Your problem is that you see things through your eyes, and assume that from what you see, you can implement ideas on an entire range of things you haven't seen. Your PRT project makes sense, given your experience with mass transit. You've never seen a well-run, well-implemented, well-executed mass transit network. Mass transit networks only work given proper implementation- they need to serve a wide variety of destinations from a wide variety of points of origin, with frequent, rapid, and reliable service. If it doesn't, it is only useful to people whose origin and destination are convenient precisely to the system. As a result, usage is limited.

Your experience with California trying to re-create a public transportation network out of nothing in a densely populated area is a massive, difficult, and almost impossible undertaking. New York works because it was never dismantled. It was built as it was needed over the course of about 100 years. They need more service now, so they are building another line currently, to supplement a dozen other lines that criss-cross lower Manhattan very effectively. To build a system as extensive as New Yorks will cost billions of dollars. To assume the concept of Mass Transit can not be the solution because your local system is not yet comprehensive enough to be useful is naive. To assume democracy can work worldwide because it works here is likewise naive.


----------



## gdstark

WhoozOn1st999 said:


> Gary, I have no quibble with ExpertVoter.org, though I do think a complementary site, MoronsShouldNotVote.net, might be in order.
> United Democratic Nations is a different story.
> 
> "The goal of the United Democratic Nations is to promote world peace through the process of democracy."
> 
> After dropping the obvious lies about WMD and "nuke-U-lar" weapons, that was W's fallback position. We've seen how well it has worked. You can't bludgeon people into democracy.
> 
> And why the pic of Madeleine Albright (Secretary of State in the Clinton Administration) clinking glasses with N. Korea's "Dear Leader" Kim Jong Il, while omitting a shot of our own less-than-dear leader yukking it up - in costume - with the premier of Red China?
> 
> OMG, Dubya's wearing blue!! Secret Democrat? Yeah, right.
> 
> Best of luck in all your endeavors, Gary.


I'll keep to transportation here, but I appreciate your photo of Bush and Jiang Zemin. I added it to the site.

thanks,

gary


----------



## gdstark

Green Maned Lion said:


> Why Republicans on top? Alphabetical order would place Democrats first, so I'm interested in the ordering. Also, the clips I watched reminded me of the fair and balanced nature of Fox News.

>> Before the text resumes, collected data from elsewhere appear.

/-! ### updFlt -/

@[simp] theorem updFlt_now (s : State) (f : Flt → Flt) : (updFlt s f).now = s.now := rfl
@[simp] theorem updFlt_fresh (s : State) (f : Flt → Flt) : (updFlt s f).fresh = s.fresh := rfl
@[simp] theorem updFlt_regs (s : State) (f : Flt → Flt) : (updFlt s f).regs = s.regs := rfl
@[simp] theorem updFlt_shadow (s : State) (f : Flt → Flt) : (updFlt s f).shadow = s.shadow := rfl
@[simp] theorem updFlt_latch (s : State) (f : Flt → Flt) : (updFlt s f).latch = s.latch := rfl
@[simp] theorem updFlt_resp (s : State) (f : Flt → Flt) : (updFlt s f).resp = s.resp := rfl
@[simp] theorem updFlt_hostMem (s : State) (f : Flt → Flt) : (updFlt s f).hostMem = s.hostMem := rfl
@[simp] theorem updFlt_devMem (s : State) (f : Flt → Flt) : (updFlt s f).devMem = s.devMem := rfl
@[simp] theorem updFlt_badLines (s : State) (f : Flt → Flt) : (updFlt s f).badLines = s.badLines := rfl
@[simp] theorem updFlt_slices (s : State) (f : Flt → Flt) : (updFlt s f).slices = s.slices := rfl
@[simp] theorem updFlt_tiles (s : State) (f : Flt → Flt) : (updFlt s f).tiles = s.tiles := rfl
@[simp] theorem updFlt_gangs (s : State) (f : Flt → Flt) : (updFlt s f).gangs = s.gangs := rfl
@[simp] theorem updFlt_sites (s : State) (f : Flt → Flt) : (updFlt s f).sites = s.sites := rfl
@[simp] theorem updFlt_digs (s : State) (f : Flt → Flt) : (updFlt s f).digs = s.digs := rfl
@[simp] theorem updFlt_param (s : State) (f : Flt → Flt) : (updFlt s f).param = s.param := rfl
@[simp] theorem updFlt_xlt (s : State) (f : Flt → Flt) : (updFlt s f).xlt = s.xlt := rfl
@[simp] theorem updFlt_rings (s : State) (f : Flt → Flt) : (updFlt s f).rings = s.rings := rfl
@[simp] theorem updFlt_memEn (s : State) (f : Flt → Flt) : (updFlt s f).memEn = s.memEn := rfl
@[simp] theorem updFlt_cacheEn (s : State) (f : Flt → Flt) : (updFlt s f).cacheEn = s.cacheEn := rfl
@[simp] theorem updFlt_hdmProg (s : State) (f : Flt → Flt) : (updFlt s f).hdmProg = s.hdmProg := rfl
@[simp] theorem updFlt_sf (s : State) (f : Flt → Flt) : (updFlt s f).sf = s.sf := rfl
@[simp] theorem updFlt_biAsked (s : State) (f : Flt → Flt) : (updFlt s f).biAsked = s.biAsked := rfl
@[simp] theorem updFlt_biSent (s : State) (f : Flt → Flt) : (updFlt s f).biSent = s.biSent := rfl
@[simp] theorem updFlt_cfg (s : State) (f : Flt → Flt) : (updFlt s f).cfg = s.cfg := rfl
@[simp] theorem updFlt_comp (s : State) (f : Flt → Flt) : (updFlt s f).comp = s.comp := rfl
@[simp] theorem updFlt_dcache (s : State) (f : Flt → Flt) : (updFlt s f).dcache = s.dcache := rfl
@[simp] theorem updFlt_ioIde (s : State) (f : Flt → Flt) : (updFlt s f).ioIde = s.ioIde := rfl
@[simp] theorem updFlt_cmBad (s : State) (f : Flt → Flt) : (updFlt s f).cmBad = s.cmBad := rfl
@[simp] theorem updFlt_hbm (s : State) (f : Flt → Flt) : (updFlt s f).hbm = s.hbm := rfl
@[simp] theorem updFlt_ring (s : State) (f : Flt → Flt) : (updFlt s f).ring = s.ring := rfl
@[simp] theorem updFlt_tellers (s : State) (f : Flt → Flt) : (updFlt s f).tellers = s.tellers := rfl
@[simp] theorem updFlt_items (s : State) (f : Flt → Flt) : (updFlt s f).items = s.items := rfl
@[simp] theorem updFlt_roleEvts (s : State) (f : Flt → Flt) : (updFlt s f).roleEvts = s.roleEvts := rfl
@[simp] theorem updFlt_boot (s : State) (f : Flt → Flt) : (updFlt s f).boot = s.boot := rfl
@[simp] theorem updFlt_thm (s : State) (f : Flt → Flt) : (updFlt s f).thm = s.thm := rfl
@[simp] theorem updFlt_smb (s : State) (f : Flt → Flt) : (updFlt s f).smb = s.smb := rfl
@[simp] theorem updFlt_lockout (s : State) (f : Flt → Flt) : (updFlt s f).lockout = s.lockout := rfl
@[simp] theorem updFlt_ssid (s : State) (f : Flt → Flt) : (updFlt s f).ssid = s.ssid := rfl
@[simp] theorem updFlt_keyHash (s : State) (f : Flt → Flt) : (updFlt s f).keyHash = s.keyHash := rfl
@[simp] theorem updFlt_d3 (s : State) (f : Flt → Flt) : (updFlt s f).d3 = s.d3 := rfl
@[simp] theorem updFlt_wakeReq (s : State) (f : Flt → Flt) : (updFlt s f).wakeReq = s.wakeReq := rfl
@[simp] theorem updFlt_laneDown (s : State) (f : Flt → Flt) : (updFlt s f).laneDown = s.laneDown := rfl
@[simp] theorem updFlt_trigOut (s : State) (f : Flt → Flt) : (updFlt s f).trigOut = s.trigOut := rfl
@[simp] theorem updFlt_startQ (s : State) (f : Flt → Flt) : (updFlt s f).startQ = s.startQ := rfl
@[simp] theorem updFlt_pending (s : State) (f : Flt → Flt) : (updFlt s f).pending = s.pending := rfl

/-! ### putTel -/

@[simp] theorem putTel_now (s : State) (n : Nat) (x : Teller) : (putTel s n x).now = s.now := rfl
@[simp] theorem putTel_fresh (s : State) (n : Nat) (x : Teller) : (putTel s n x).fresh = s.fresh := rfl
@[simp] theorem putTel_regs (s : State) (n : Nat) (x : Teller) : (putTel s n x).regs = s.regs := rfl
@[simp] theorem putTel_shadow (s : State) (n : Nat) (x : Teller) : (putTel s n x).shadow = s.shadow := rfl
@[simp] theorem putTel_latch (s : State) (n : Nat) (x : Teller) : (putTel s n x).latch = s.latch := rfl
@[simp] theorem putTel_resp (s : State) (n : Nat) (x : Teller) : (putTel s n x).resp = s.resp := rfl
@[simp] theorem putTel_hostMem (s : State) (n : Nat) (x : Teller) : (putTel s n x).hostMem = s.hostMem := rfl
@[simp] theorem putTel_devMem (s : State) (n : Nat) (x : Teller) : (putTel s n x).devMem = s.devMem := rfl
@[simp] theorem putTel_badLines (s : State) (n : Nat) (x : Teller) : (putTel s n x).badLines = s.badLines := rfl
@[simp] theorem putTel_slices (s : State) (n : Nat) (x : Teller) : (putTel s n x).slices = s.slices := rfl
@[simp] theorem putTel_tiles (s : State) (n : Nat) (x : Teller) : (putTel s n x).tiles = s.tiles := rfl
@[simp] theorem putTel_gangs (s : State) (n : Nat) (x : Teller) : (putTel s n x).gangs = s.gangs := rfl
@[simp] theorem putTel_sites (s : State) (n : Nat) (x : Teller) : (putTel s n x).sites = s.sites := rfl
@[simp] theorem putTel_digs (s : State) (n : Nat) (x : Teller) : (putTel s n x).digs = s.digs := rfl
@[simp] theorem putTel_param (s : State) (n : Nat) (x : Teller) : (putTel s n x).param = s.param := rfl
@[simp] theorem putTel_xlt (s : State) (n : Nat) (x : Teller) : (putTel s n x).xlt = s.xlt := rfl
@[simp] theorem putTel_rings (s : State) (n : Nat) (x : Teller) : (putTel s n x).rings = s.rings := rfl
@[simp] theorem putTel_flt (s : State) (n : Nat) (x : Teller) : (putTel s n x).flt = s.flt := rfl
@[simp] theorem putTel_memEn (s : State) (n : Nat) (x : Teller) : (putTel s n x).memEn = s.memEn := rfl
@[simp] theorem putTel_cacheEn (s : State) (n : Nat) (x : Teller) : (putTel s n x).cacheEn = s.cacheEn := rfl
@[simp] theorem putTel_hdmProg (s : State) (n : Nat) (x : Teller) : (putTel s n x).hdmProg = s.hdmProg := rfl
@[simp] theorem putTel_sf (s : State) (n : Nat) (x : Teller) : (putTel s n x).sf = s.sf := rfl
@[simp] theorem putTel_biAsked (s : State) (n : Nat) (x : Teller) : (putTel s n x).biAsked = s.biAsked := rfl
@[simp] theorem putTel_biSent (s : State) (n : Nat) (x : Teller) : (putTel s n x).biSent = s.biSent := rfl
@[simp] theorem putTel_cfg (s : State) (n : Nat) (x : Teller) : (putTel s n x).cfg = s.cfg := rfl
@[simp] theorem putTel_comp (s : State) (n : Nat) (x : Teller) : (putTel s n x).comp = s.comp := rfl
@[simp] theorem putTel_dcache (s : State) (n : Nat) (x : Teller) : (putTel s n x).dcache = s.dcache := rfl
@[simp] theorem putTel_ioIde (s : State) (n : Nat) (x : Teller) : (putTel s n x).ioIde = s.ioIde := rfl
@[simp] theorem putTel_cmBad (s : State) (n : Nat) (x : Teller) : (putTel s n x).cmBad = s.cmBad := rfl
@[simp] theorem putTel_hbm (s : State) (n : Nat) (x : Teller) : (putTel s n x).hbm = s.hbm := rfl
@[simp] theorem putTel_ring (s : State) (n : Nat) (x : Teller) : (putTel s n x).ring = s.ring := rfl
@[simp] theorem putTel_items (s : State) (n : Nat) (x : Teller) : (putTel s n x).items = s.items := rfl
@[simp] theorem putTel_roleEvts (s : State) (n : Nat) (x : Teller) : (putTel s n x).roleEvts = s.roleEvts := rfl
@[simp] theorem putTel_boot (s : State) (n : Nat) (x : Teller) : (putTel s n x).boot = s.boot := rfl
@[simp] theorem putTel_thm (s : State) (n : Nat) (x : Teller) : (putTel s n x).thm = s.thm := rfl
@[simp] theorem putTel_smb (s : State) (n : Nat) (x : Teller) : (putTel s n x).smb = s.smb := rfl
@[simp] theorem putTel_lockout (s : State) (n : Nat) (x : Teller) : (putTel s n x).lockout = s.lockout := rfl
@[simp] theorem putTel_ssid (s : State) (n : Nat) (x : Teller) : (putTel s n x).ssid = s.ssid := rfl
@[simp] theorem putTel_keyHash (s : State) (n : Nat) (x : Teller) : (putTel s n x).keyHash = s.keyHash := rfl
@[simp] theorem putTel_d3 (s : State) (n : Nat) (x : Teller) : (putTel s n x).d3 = s.d3 := rfl
@[simp] theorem putTel_wakeReq (s : State) (n : Nat) (x : Teller) : (putTel s n x).wakeReq = s.wakeReq := rfl
@[simp] theorem putTel_laneDown (s : State) (n : Nat) (x : Teller) : (putTel s n x).laneDown = s.laneDown := rfl
@[simp] theorem putTel_trigOut (s : State) (n : Nat) (x : Teller) : (putTel s n x).trigOut = s.trigOut := rfl
@[simp] theorem putTel_startQ (s : State) (n : Nat) (x : Teller) : (putTel s n x).startQ = s.startQ := rfl
@[simp] theorem putTel_pending (s : State) (n : Nat) (x : Teller) : (putTel s n x).pending = s.pending := rfl

/-! ### updTel -/

@[simp] theorem updTel_now (s : State) (n : Nat) (f : Teller → Teller) : (updTel s n f).now = s.now := rfl
@[simp] theorem updTel_fresh (s : State) (n : Nat) (f : Teller → Teller) : (updTel s n f).fresh = s.fresh := rfl
@[simp] theorem updTel_regs (s : State) (n : Nat) (f : Teller → Teller) : (updTel s n f).regs = s.regs := rfl
@[simp] theorem updTel_shadow (s : State) (n : Nat) (f : Teller → Teller) : (updTel s n f).shadow = s.shadow := rfl
@[simp] theorem updTel_latch (s : State) (n : Nat) (f : Teller → Teller) : (updTel s n f).latch = s.latch := rfl
@[simp] theorem updTel_resp (s : State) (n : Nat) (f : Teller → Teller) : (updTel s n f).resp = s.resp := rfl
@[simp] theorem updTel_hostMem (s : State) (n : Nat) (f : Teller → Teller) : (updTel s n f).hostMem = s.hostMem := rfl
@[simp] theorem updTel_devMem (s : State) (n : Nat) (f : Teller → Teller) : (updTel s n f).devMem = s.devMem := rfl
@[simp] theorem updTel_badLines (s : State) (n : Nat) (f : Teller → Teller) : (updTel s n f).badLines = s.badLines := rfl
@[simp] theorem updTel_slices (s : State) (n : Nat) (f : Teller → Teller) : (updTel s n f).slices = s.slices := rfl
@[simp] theorem updTel_tiles (s : State) (n : Nat) (f : Teller → Teller) : (updTel s n f).tiles = s.tiles := rfl
@[simp] theorem updTel_gangs (s : State) (n : Nat) (f : Teller → Teller) : (updTel s n f).gangs = s.gangs := rfl
@[simp] theorem updTel_sites (s : State) (n : Nat) (f : Teller → Teller) : (updTel s n f).sites = s.sites := rfl
@[simp] theorem updTel_digs (s : State) (n : Nat) (f : Teller → Teller) : (updTel s n f).digs = s.digs := rfl
@[simp] theorem updTel_param (s : State) (n : Nat) (f : Teller → Teller) : (updTel s n f).param = s.param := rfl
@[simp] theorem updTel_xlt (s : State) (n : Nat) (f : Teller → Teller) : (updTel s n f).xlt = s.xlt := rfl
@[simp] theorem updTel_rings (s : State) (n : Nat) (f : Teller → Teller) : (updTel s n f).rings = s.rings := rfl
@[simp] theorem updTel_flt (s : State) (n : Nat) (f : Teller → Teller) : (updTel s n f).flt = s.flt := rfl
@[simp] theorem updTel_memEn (s : State) (n : Nat) (f : Teller → Teller) : (updTel s n f).memEn = s.memEn := rfl
@[simp] theorem updTel_cacheEn (s : State) (n : Nat) (f : Teller → Teller) : (updTel s n f).cacheEn = s.cacheEn := rfl
@[simp] theorem updTel_hdmProg (s : State) (n : Nat) (f : Teller → Teller) : (updTel s n f).hdmProg = s.hdmProg := rfl
@[simp] theorem updTel_sf (s : State) (n : Nat) (f : Teller → Teller) : (updTel s n f).sf = s.sf := rfl
@[simp] theorem updTel_biAsked (s : State) (n : Nat) (f : Teller → Teller) : (updTel s n f).biAsked = s.biAsked := rfl
@[simp] theorem updTel_biSent (s : State) (n : Nat) (f : Teller → Teller) : (updTel s n f).biSent = s.biSent := rfl
@[simp] theorem updTel_cfg (s : State) (n : Nat) (f : Teller → Teller) : (updTel s n f).cfg = s.cfg := rfl
@[simp] theorem updTel_comp (s : State) (n : Nat) (f : Teller → Teller) : (updTel s n f).comp = s.comp := rfl
@[simp] theorem updTel_dcache (s : State) (n : Nat) (f : Teller → Teller) : (updTel s n f).dcache = s.dcache := rfl
@[simp] theorem updTel_ioIde (s : State) (n : Nat) (f : Teller → Teller) : (updTel s n f).ioIde = s.ioIde := rfl
@[simp] theorem updTel_cmBad (s : State) (n : Nat) (f : Teller → Teller) : (updTel s n f).cmBad = s.cmBad := rfl
@[simp] theorem updTel_hbm (s : State) (n : Nat) (f : Teller → Teller) : (updTel s n f).hbm = s.hbm := rfl
@[simp] theorem updTel_ring (s : State) (n : Nat) (f : Teller → Teller) : (updTel s n f).ring = s.ring := rfl
@[simp] theorem updTel_items (s : State) (n : Nat) (f : Teller → Teller) : (updTel s n f).items = s.items := rfl
@[simp] theorem updTel_roleEvts (s : State) (n : Nat) (f : Teller → Teller) : (updTel s n f).roleEvts = s.roleEvts := rfl
@[simp] theorem updTel_boot (s : State) (n : Nat) (f : Teller → Teller) : (updTel s n f).boot = s.boot := rfl
@[simp] theorem updTel_thm (s : State) (n : Nat) (f : Teller → Teller) : (updTel s n f).thm = s.thm := rfl
@[simp] theorem updTel_smb (s : State) (n : Nat) (f : Teller → Teller) : (updTel s n f).smb = s.smb := rfl
@[simp] theorem updTel_lockout (s : State) (n : Nat) (f : Teller → Teller) : (updTel s n f).lockout = s.lockout := rfl
@[simp] theorem updTel_ssid (s : State) (n : Nat) (f : Teller → Teller) : (updTel s n f).ssid = s.ssid := rfl
@[simp] theorem updTel_keyHash (s : State) (n : Nat) (f : Teller → Teller) : (updTel s n f).keyHash = s.keyHash := rfl
@[simp] theorem updTel_d3 (s : State) (n : Nat) (f : Teller → Teller) : (updTel s n f).d3 = s.d3 := rfl
@[simp] theorem updTel_wakeReq (s : State) (n : Nat) (f : Teller → Teller) : (updTel s n f).wakeReq = s.wakeReq := rfl
@[simp] theorem updTel_laneDown (s : State) (n : Nat) (f : Teller → Teller) : (updTel s n f).laneDown = s.laneDown := rfl
@[simp] theorem updTel_trigOut (s : State) (n : Nat) (f : Teller → Teller) : (updTel s n f).trigOut = s.trigOut := rfl
@[simp] theorem updTel_startQ (s : State) (n : Nat) (f : Teller → Teller) : (updTel s n f).startQ = s.startQ := rfl
@[simp] theorem updTel_pending (s : State) (n : Nat) (f : Teller → Teller) : (updTel s n f).pending = s.pending := rfl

Thanks for your feedback on the concepts. For the most part I'm gonna punt since they aren't on transportation, but I will address the ordering issue. When I first created the ExpertVoter website about a year ago, there were more democrats and republicans. So by putting the republicans first, they didn't fill the page and you could still see that there were other parties below. It's no more sinister than that. I'm afraid ordering is always one of those no-win situations. With all the dropouts of late it won't be long before all are back on the same screen anyway.

As for your fox bias charge, nearly all of the videos were CHOSEN by the candidates (see the yellow tabs). So that point is baseless.



> Your problem is that you see things through your eyes, and assume that from what you see, you can implement ideas on an entire range of things you haven't seen.


I plead guilty.

gary


----------



## WhoozOn1st

Gary says "I'll keep to transportation here."

But transportation is inherently political. For those who may not agree, consider a current administration that has repeatedly gone out of its way to try to kill Amtrak. That's politics, and the welcome failure to exterminate Amtrak is a result of politics as well.

Here in the forum, there was a recent suggestion to begin a subtopic devoted to politics. I didn't think it was a good idea because I was concerned that - especially in an election year - it could quickly degenerate.

However, politics remains crucial to the overall transportation discussion. Who or what is gonna go where? How will they/it get there? Whooz gonna pay for it? Political issues.


----------



## Green Maned Lion

WhoozOn1st999 said:


> Whooz gonna pay for it?


Somehow I doubt it.


----------



## Crescent ATN & TCL

I see standard driver less cars being the more economical option and would be integrated along with cars with drivers in the way that digital TV is currently replacing analog TV in that it is adopted over time and at some point made mandatory. From the plans I've seen cars would be entirely computer controlled using GPS, lasers, sensors etc to determine location of itself and other objects. Cars could merge at full speeds of 70 and 80, go through perpendicular intersections at the same speed all while being less than a foot apart, during high speed maneuver the windows would blackout to protect the riders from stress.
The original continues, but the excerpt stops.